My daughter Ashley is a budding photographer.

photo by Ashley Glaze

A few weekends ago, our family went to Lewis Ginter Botanical Garden. Ashley grabbed the camera and got to work. Kneeling to capture a rose in the perfect light or framing the picture in an artistic manner, she was so serious about it all.

I know I’m biased, but I think she is very good! What makes her good is not necessarily her natural talent (though I think that’s part of it), but the fact that she moves slowly, pausing to think and wonder. She lingers among the flowers, considering their beauty, and how they relate to other plants.

photo by Ashley Glaze

Children are good at this kind of slow meditation, while we adults often skip from chore to chore, activity to activity—always thinking of what may be coming next. I’ve even noticed that sometimes we discuss at one meal what we’ll be eating at the next!

Children seem to take life a little slower (if you don’t believe me, try dressing or feeding a 2-year-old). I think they could teach us adults a lesson here. For us to remember that God is God (and we are not) we must be still for a moment (Psalm 46:10).
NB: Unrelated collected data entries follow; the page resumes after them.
theorem Wk.Ended.failFlight (h : w.Ended src st) : (w.failFlight e st).Ended src st := by
  obtain ⟨q, hf, hq⟩ := h
  by_cases ho : e.owner = some src
  · refine ⟨q, ?_, hq⟩
    rw [Wk.failFlight_owned ho]
    refine Wk.endSender_again hf ?_ st
    cases hres : q.result with
    | none => rw [hres] at hq; nomatch hq
    | some _ => rfl
  · exact ⟨q, by rw [Wk.failFlight_of_ne ho, hf], hq⟩

theorem Wk.Ended.failFlights (l : List InFlight) : ∀ {w : Wk}, w.Ended src st →
    (l.foldl (fun w e => w.failFlight e st) w).Ended src st := by
  induction l with
  | nil => exact id
  | cons e l ih => exact fun h => ih h.failFlight

/-- The command of a message among those that fail ends. -/
theorem Wk.Runs.failFlights (l : List InFlight) : ∀ {w : Wk}, w.Runs src → (∃ e ∈ l, e.owner = some src) →
    (l.foldl (fun w e => w.failFlight e st) w).Ended src st := by
  induction l with
  | nil =>
    rintro w - ⟨e, he, -⟩
    nomatch he
  | cons x l ih =>
    rintro w ⟨r, hf, hr⟩ ⟨e, he, ho⟩
    rw [List.foldl_cons]
    by_cases hx : x.owner = some src
    · refine Wk.Ended.failFlights l ?_
      obtain ⟨q, found, status⟩ := Wk.endSender_status (st := st) hf hr
      exact ⟨q, by rw [Wk.failFlight_owned hx, found], status⟩
    · refine ih ⟨r, by rw [Wk.failFlight_of_ne hx, hf], hr⟩ ⟨e, ?_, ho⟩
      rcases List.mem_cons.mp he with rfl | he
      · exact absurd ho hx
      · exact he
end

theorem Channel.routeDrop_findRun (c : Channel) (p : Port) (h : MsgHdr) (src : Src) :
    (c.routeDrop p h).findRun src = c.findRun src := by
  rw [Channel.routeDrop, Channel.sendMnack_rest]
  rfl

theorem Channel.routeDrops_findRun (l : List Relay) (src : Src) : ∀ c : Channel,
    (l.foldl (fun c x => c.routeDrop x.arrived x.hdr) c).findRun src = c.findRun src := by
  induction l with
  | nil => exact fun _ => rfl
  | cons x l ih =>
    intro c
    rw [List.foldl_cons, ih, Channel.routeDrop_findRun]

/-! ### A port that gives up -/

/-- The port with nothing queued and nothing in flight. -/
def PortState.givenUp (s : PortState) : PortState :=
  { s with inFlight := [], relayed := [], txq := [[], [], [], []], replayBuf := [] }

section
variable {w : Wk} {p : Port}

theorem Wk.failPort_port (hs : w.c.ports[p].sendable = false) : Dropped w.c.ports[p].givenUp (w.failPort p).c.ports[p] := by
  have here : (w.c.modPort p PortState.givenUp).ports[p] = w.c.ports[p].givenUp := Channel.modPort_self _ _ _
  have shut : (w.c.modPort p PortState.givenUp).ports[p].Shut := by
    rw [here]
    exact ⟨hs, rfl⟩
  have same := Wk.failFlights_shut w.c.ports[p].inFlight 0x17 (w := { w with c := w.c.modPort p PortState.givenUp }) shut
  rw [← here, ← same]
  exact Channel.routeDrops_shut _ (by rw [same]; exact shut)

theorem Wk.failPort_ended {e : InFlight} {src : Src} {r : Running} (he : e ∈ w.c.ports[p].inFlight) (ho : e.owner = some src)
    (hf : w.c.findRun src = some r) (hr : r.result = none) : (w.failPort p).Ended src 0x17 := by
  obtain ⟨q, found, status⟩ := Wk.Runs.failFlights (st := 0x17) w.c.ports[p].inFlight
    (w := { w with c := w.c.modPort p PortState.givenUp }) (src := src) ⟨r, hf, hr⟩ ⟨e, he, ho⟩
  exact ⟨q, (Channel.routeDrops_findRun _ src _).trans found, status⟩

theorem Wk.miswired_port : ∃ n, (w.miswired p).c.ports[p] =
    { w.c.ports[p].givenUp with st := .failed, miswire := true, routeDrop := n } := by
  have dropped := Wk.failPort_port (p := p)
    (w := { w with c := w.c.modPort p fun s => { s with st := .failed, miswire := true } }) (by
      rw [Channel.modPort_self, PortState.sendable]
      exact Bool.and_false _)
  rw [Channel.modPort_self] at dropped
  exact ⟨_, dropped⟩

theorem Wk.miswired_ended {e : InFlight} {src : Src} {r : Running} (he : e ∈ w.c.ports[p].inFlight) (ho : e.owner = some src)
    (hf : w.c.findRun src = some r) (hr : r.result = none) : (w.miswired p).Ended src 0x17 := by
  refine Wk.failPort_ended (w := { w with c := w.c.modPort p fun s => { s with st := .failed, miswire := true } }) ?_ ho hf hr
  rw [Channel.modPort_self]
  exact he
end

/-- A port that has gone DOWN, before it gives up what it carries (R313). -/
def PortState.wentDown (s : PortState) : PortState :=
  { s with st := .down, retryx := true, trained := false, open_ := s.open_.filter (·.complete) }

section
variable {w : Wk} {p : Port} (hm : w.c.ports[p].mode = .polvor) (hu : w.c.ports[p].st = .up)
include hm hu

theorem Wk.portDown_eq : (w.portDown p).c =
    ((Wk.failPort { w with c := w.c.modPort p PortState.wentDown } p).c.modPort p PortState.fresh).reportFault 0x06 0 := by
  unfold Wk.portDown
  dsimp only
  rw [hm, hu]
  rfl

theorem Wk.portDown_port : ∃ n, (w.portDown p).c.ports[p] =
    { w.c.ports[p].wentDown.givenUp.fresh with routeDrop := n } := by
  have closed : (w.c.modPort p PortState.wentDown).ports[p].sendable = false := by
    rw [Channel.modPort_self, PortState.sendable]
    exact Bool.and_false _
  have dropped := Wk.failPort_port (w := { w with c := w.c.modPort p PortState.wentDown }) closed
  rw [Channel.modPort_self] at dropped
  rw [Wk.portDown_eq hm hu]
  generalize (Wk.failPort { w with c := w.c.modPort p PortState.wentDown } p).c = d at dropped
  have port : (d.modPort p PortState.fresh).ports[p] = { w.c.ports[p].wentDown.givenUp.fresh with
      routeDrop := d.ports[p].routeDrop } := by
    rw [Channel.modPort_self, dropped]
    rfl
  have shut : (d.modPort p PortState.fresh).ports[p].Shut := by
    rw [port]
    exact ⟨Bool.and_false _, rfl⟩
  rw [Channel.reportFault_shut shut, port]
  exact ⟨_, rfl⟩

theorem Wk.portDown_ended {e : InFlight} {src : Src} {r : Running} (he : e ∈ w.c.ports[p].inFlight) (ho : e.owner = some src)
    (hf : w.c.findRun src = some r) (hr : r.result = none) : (w.portDown p).Ended src 0x17 := by
  obtain ⟨q, found, status⟩ := Wk.failPort_ended (p := p) (w := { w with c := w.c.modPort p PortState.wentDown })
    (by rw [Channel.modPort_self]; exact he) ho hf hr
  refine ⟨q, ?_, status⟩
  rw [Wk.portDown_eq hm hu, Channel.findRun, (Noted.of_reported (Reported.reportFault _ 0x06 0)).running]
  exact found
end

/-! ### Replay (R312) -/

/-- The fields of a flit that a replay leaves. -/
def Flit.kept (f : Flit) : BitVec 12 × Fin 4 × W16 × BitVec 9 × List Byte := (f.seq, f.vc, f.msgid, f.frag, f.payload)

theorem replay_kept (l : List Flit) : ∀ (s : PortState) (out : List Flit),
    ∃ t fs, l.foldl (fun (x : PortState × List Flit) f => ((x.1.stamp f).1, x.2 ++ [(x.1.stamp f).2])) (s, out) = (t, out ++ fs) ∧
      fs.map Flit.kept = l.map Flit.kept ∧ t = { s with nackOut := t.nackOut, crTurn := t.crTurn } := by
  induction l with
  | nil => exact fun s out => ⟨s, [], by rw [List.append_nil]; rfl, rfl, rfl⟩
  | cons f l ih =>
    intro s out
    obtain ⟨t, fs, e, kept, same⟩ := ih (s.stamp f).1 (out ++ [(s.stamp f).2])
    refine ⟨t, (s.stamp f).2 :: fs, ?_, ?_, ?_⟩
    · rw [List.foldl_cons, e, List.append_assoc]
      rfl
    · rw [List.map_cons, kept]
      rfl
    · rw [same]
      rfl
Ashley’s photographic eye comes from her perspective—an innocent one which sees the world as beautiful and safe, a perspective not jaded by too much human experience. I wish I could see the world through her eyes.

One day Jesus was walking along with his disciples. They had been bickering about the kinds of things you and I, as adults, usually bicker about—what is most important, how to get to heaven, who is the greatest, that sort of thing. Jesus said, “you want to know who is the greatest, you want to know how to get to heaven?” He took a little child, put her before them, and said, “become like her.”